Extracted records
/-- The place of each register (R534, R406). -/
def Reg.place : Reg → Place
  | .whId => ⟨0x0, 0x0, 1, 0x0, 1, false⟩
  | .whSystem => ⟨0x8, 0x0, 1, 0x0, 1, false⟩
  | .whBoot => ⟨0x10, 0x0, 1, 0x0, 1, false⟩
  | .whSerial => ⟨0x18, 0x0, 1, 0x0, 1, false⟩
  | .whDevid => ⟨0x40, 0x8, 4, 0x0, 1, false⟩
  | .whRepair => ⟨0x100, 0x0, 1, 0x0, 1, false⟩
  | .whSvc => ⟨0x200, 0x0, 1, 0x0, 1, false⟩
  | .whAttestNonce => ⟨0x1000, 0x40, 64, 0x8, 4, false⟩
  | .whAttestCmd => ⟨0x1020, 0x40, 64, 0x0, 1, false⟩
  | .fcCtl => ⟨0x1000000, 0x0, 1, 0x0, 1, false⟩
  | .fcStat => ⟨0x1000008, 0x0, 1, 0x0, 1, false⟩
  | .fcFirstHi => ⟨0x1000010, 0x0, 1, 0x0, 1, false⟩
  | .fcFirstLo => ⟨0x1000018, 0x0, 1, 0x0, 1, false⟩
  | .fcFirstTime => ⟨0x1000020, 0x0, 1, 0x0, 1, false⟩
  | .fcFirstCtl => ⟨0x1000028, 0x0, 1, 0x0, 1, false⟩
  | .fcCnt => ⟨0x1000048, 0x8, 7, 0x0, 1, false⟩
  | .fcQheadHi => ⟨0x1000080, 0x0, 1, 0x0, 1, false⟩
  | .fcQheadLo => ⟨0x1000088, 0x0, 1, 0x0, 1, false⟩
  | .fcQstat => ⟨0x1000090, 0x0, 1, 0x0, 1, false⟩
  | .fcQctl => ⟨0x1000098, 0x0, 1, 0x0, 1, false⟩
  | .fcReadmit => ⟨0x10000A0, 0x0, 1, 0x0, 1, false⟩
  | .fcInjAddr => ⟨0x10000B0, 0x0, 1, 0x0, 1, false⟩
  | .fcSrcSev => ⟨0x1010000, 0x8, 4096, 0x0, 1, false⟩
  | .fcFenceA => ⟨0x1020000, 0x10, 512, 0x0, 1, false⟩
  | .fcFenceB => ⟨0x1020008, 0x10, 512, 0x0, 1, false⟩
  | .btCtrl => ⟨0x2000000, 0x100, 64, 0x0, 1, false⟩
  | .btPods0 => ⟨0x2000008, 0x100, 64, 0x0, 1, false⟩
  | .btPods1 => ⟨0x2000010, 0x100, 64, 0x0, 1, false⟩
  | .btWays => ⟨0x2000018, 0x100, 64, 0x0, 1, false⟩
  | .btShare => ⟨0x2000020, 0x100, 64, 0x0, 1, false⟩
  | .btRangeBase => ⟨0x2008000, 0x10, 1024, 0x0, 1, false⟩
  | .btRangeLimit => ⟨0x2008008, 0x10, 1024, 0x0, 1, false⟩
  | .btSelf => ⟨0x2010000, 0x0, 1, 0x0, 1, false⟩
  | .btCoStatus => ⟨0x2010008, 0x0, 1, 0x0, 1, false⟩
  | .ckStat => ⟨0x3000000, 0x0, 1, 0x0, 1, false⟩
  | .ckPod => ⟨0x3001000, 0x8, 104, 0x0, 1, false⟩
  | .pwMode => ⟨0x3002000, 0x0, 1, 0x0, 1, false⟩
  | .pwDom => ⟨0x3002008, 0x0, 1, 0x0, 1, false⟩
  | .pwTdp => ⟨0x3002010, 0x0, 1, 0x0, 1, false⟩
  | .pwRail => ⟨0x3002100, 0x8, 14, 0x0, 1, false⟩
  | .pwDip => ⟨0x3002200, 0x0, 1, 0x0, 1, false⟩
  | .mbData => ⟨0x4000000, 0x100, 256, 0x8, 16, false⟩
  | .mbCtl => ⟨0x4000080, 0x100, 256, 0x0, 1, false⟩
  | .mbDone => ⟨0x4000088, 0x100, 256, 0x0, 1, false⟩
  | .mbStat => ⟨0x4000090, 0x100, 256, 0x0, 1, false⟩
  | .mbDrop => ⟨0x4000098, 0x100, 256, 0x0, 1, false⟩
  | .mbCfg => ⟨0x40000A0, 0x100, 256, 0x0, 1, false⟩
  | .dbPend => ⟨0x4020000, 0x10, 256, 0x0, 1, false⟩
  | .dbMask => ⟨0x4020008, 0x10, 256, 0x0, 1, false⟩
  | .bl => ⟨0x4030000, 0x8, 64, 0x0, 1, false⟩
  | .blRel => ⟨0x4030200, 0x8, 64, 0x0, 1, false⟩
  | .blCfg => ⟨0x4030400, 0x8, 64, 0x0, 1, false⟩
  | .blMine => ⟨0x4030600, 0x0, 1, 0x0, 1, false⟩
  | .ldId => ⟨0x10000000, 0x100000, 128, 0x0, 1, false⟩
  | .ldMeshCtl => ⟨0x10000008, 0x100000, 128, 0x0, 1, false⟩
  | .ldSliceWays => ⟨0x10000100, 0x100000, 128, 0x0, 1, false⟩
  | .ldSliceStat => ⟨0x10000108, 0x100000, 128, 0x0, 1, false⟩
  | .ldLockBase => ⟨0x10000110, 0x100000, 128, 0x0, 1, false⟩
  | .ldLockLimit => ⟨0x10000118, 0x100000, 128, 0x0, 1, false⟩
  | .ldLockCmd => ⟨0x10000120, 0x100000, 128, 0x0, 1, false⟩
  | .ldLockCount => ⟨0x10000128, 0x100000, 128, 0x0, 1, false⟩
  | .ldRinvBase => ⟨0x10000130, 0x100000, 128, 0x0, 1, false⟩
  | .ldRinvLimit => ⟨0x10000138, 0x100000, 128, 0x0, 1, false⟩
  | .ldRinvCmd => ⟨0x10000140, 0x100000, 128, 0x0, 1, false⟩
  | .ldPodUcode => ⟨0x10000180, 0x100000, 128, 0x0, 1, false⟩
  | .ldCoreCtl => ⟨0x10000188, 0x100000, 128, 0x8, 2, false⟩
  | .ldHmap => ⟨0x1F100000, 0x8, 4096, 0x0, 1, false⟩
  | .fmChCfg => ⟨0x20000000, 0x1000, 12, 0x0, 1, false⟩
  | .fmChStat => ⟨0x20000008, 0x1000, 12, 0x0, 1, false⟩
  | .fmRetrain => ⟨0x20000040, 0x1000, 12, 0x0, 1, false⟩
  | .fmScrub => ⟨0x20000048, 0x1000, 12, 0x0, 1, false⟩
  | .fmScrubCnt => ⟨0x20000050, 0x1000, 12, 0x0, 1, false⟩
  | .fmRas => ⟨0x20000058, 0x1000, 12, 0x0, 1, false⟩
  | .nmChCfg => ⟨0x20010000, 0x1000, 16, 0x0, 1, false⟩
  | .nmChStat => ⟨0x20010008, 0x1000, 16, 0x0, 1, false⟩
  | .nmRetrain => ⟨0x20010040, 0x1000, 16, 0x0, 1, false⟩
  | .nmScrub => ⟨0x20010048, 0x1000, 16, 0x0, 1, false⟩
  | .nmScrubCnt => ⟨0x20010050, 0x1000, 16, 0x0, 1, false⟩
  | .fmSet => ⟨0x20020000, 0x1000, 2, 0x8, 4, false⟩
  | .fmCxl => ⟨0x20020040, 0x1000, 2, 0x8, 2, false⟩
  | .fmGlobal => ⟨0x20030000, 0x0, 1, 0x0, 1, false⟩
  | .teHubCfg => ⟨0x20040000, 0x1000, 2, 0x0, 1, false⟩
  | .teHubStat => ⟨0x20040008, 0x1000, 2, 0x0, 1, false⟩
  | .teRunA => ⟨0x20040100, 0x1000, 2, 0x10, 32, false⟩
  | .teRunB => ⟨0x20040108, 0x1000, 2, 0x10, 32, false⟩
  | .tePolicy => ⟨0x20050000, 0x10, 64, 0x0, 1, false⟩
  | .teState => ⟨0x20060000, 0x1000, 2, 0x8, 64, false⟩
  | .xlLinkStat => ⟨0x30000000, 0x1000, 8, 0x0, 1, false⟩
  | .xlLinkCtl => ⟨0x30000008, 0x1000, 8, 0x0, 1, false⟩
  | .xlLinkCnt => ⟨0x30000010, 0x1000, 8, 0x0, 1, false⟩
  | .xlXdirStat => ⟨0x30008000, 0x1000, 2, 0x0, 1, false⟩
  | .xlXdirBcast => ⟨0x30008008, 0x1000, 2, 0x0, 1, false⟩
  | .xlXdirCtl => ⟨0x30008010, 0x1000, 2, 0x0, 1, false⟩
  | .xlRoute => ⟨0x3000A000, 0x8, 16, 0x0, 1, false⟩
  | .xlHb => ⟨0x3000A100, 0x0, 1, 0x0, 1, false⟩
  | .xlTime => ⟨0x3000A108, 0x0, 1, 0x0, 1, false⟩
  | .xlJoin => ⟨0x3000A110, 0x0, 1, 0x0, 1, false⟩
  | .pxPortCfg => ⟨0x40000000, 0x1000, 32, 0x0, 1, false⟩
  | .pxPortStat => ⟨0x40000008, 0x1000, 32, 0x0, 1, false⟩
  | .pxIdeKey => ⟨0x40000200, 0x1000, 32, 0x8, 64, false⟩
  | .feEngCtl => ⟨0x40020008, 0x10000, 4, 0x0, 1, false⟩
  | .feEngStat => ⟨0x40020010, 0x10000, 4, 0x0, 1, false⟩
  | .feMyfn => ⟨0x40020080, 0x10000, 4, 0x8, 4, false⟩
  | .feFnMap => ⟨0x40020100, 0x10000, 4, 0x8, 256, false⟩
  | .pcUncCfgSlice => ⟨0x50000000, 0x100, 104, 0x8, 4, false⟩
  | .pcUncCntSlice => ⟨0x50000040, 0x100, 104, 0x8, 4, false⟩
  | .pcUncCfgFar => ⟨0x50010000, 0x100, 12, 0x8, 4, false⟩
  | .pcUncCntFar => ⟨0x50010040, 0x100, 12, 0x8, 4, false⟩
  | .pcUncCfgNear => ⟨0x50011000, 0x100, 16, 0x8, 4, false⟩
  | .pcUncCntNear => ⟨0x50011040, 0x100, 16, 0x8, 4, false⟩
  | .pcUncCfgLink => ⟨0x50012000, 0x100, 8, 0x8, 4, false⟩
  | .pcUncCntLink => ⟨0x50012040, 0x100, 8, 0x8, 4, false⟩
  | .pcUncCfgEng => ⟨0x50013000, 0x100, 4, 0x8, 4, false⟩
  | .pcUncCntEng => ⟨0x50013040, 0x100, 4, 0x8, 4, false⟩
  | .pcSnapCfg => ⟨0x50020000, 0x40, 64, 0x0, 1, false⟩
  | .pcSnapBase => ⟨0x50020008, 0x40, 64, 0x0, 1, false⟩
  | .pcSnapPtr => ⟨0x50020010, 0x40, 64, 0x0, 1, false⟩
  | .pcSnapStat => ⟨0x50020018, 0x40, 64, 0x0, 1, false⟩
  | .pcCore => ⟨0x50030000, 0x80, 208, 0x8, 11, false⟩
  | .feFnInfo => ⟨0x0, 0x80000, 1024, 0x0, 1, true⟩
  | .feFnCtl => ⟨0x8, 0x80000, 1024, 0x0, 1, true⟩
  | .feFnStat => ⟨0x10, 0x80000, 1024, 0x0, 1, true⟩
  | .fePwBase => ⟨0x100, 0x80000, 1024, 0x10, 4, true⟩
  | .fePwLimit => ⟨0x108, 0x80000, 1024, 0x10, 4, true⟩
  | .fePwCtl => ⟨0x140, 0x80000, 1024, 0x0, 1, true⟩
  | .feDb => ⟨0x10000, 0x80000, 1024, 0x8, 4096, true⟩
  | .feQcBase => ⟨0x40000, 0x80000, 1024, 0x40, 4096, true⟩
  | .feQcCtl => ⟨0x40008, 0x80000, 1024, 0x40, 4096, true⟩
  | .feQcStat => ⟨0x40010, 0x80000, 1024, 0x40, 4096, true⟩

...

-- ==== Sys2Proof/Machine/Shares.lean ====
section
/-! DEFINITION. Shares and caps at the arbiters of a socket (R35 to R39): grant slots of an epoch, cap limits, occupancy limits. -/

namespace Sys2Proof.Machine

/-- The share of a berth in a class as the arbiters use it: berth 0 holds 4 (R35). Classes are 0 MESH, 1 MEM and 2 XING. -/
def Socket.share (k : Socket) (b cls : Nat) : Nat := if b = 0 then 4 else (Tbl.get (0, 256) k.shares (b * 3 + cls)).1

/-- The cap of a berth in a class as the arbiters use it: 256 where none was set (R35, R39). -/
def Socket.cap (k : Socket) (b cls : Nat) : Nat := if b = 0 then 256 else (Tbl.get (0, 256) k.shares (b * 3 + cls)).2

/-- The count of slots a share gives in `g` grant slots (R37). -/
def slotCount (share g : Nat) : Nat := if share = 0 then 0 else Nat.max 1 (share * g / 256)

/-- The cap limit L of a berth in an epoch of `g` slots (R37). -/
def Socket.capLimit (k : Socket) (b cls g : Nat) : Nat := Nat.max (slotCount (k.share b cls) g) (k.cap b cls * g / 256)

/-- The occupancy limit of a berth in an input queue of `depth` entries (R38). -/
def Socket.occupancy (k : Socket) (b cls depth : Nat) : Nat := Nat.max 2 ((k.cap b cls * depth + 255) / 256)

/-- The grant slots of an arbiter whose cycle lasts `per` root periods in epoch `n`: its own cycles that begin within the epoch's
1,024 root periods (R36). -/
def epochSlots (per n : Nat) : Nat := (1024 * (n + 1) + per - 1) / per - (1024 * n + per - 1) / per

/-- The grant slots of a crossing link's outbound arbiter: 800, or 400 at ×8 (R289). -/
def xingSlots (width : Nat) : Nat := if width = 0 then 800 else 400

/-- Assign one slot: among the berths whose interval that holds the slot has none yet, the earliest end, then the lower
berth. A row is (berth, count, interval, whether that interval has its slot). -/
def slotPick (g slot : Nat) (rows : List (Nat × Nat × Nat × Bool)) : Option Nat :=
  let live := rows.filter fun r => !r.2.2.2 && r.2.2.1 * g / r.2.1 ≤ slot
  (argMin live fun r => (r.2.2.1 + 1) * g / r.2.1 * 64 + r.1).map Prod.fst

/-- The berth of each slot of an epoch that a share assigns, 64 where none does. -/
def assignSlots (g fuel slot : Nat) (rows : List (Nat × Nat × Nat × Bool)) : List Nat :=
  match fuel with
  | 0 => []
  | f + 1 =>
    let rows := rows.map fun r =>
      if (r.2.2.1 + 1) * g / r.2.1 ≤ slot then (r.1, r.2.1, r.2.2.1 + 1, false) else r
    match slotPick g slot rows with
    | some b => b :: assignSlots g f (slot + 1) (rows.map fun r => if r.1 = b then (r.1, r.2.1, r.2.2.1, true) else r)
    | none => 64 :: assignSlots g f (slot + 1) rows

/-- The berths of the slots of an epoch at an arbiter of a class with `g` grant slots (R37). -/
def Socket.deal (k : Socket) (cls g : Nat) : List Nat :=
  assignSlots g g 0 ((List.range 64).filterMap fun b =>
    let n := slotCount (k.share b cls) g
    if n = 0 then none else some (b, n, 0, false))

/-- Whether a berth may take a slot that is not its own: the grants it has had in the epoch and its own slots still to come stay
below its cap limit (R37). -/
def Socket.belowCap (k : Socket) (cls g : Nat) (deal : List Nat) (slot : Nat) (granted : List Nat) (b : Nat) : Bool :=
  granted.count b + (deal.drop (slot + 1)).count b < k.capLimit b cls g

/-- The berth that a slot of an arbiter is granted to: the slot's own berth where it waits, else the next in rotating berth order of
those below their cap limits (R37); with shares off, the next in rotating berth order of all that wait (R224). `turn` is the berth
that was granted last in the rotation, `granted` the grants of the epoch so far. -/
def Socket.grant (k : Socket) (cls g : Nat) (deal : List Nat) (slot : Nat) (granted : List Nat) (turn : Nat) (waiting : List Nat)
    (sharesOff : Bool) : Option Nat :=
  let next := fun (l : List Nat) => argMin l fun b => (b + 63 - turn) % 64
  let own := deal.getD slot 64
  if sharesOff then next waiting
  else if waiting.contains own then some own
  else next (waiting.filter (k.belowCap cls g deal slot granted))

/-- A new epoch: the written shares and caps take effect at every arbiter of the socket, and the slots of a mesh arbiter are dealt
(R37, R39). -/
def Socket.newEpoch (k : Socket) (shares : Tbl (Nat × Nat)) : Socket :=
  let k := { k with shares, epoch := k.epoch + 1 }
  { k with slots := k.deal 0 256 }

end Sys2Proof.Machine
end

Task to complete
Using the listing above, gather each line that holds the string "argMin" and copy it.

Solution to this exercise
  (argMin live fun r => (r.2.2.1 + 1) * g / r.2.1 * 64 + r.1).map Prod.fst
  let next := fun (l : List Nat) => argMin l fun b => (b + 63 - turn) % 64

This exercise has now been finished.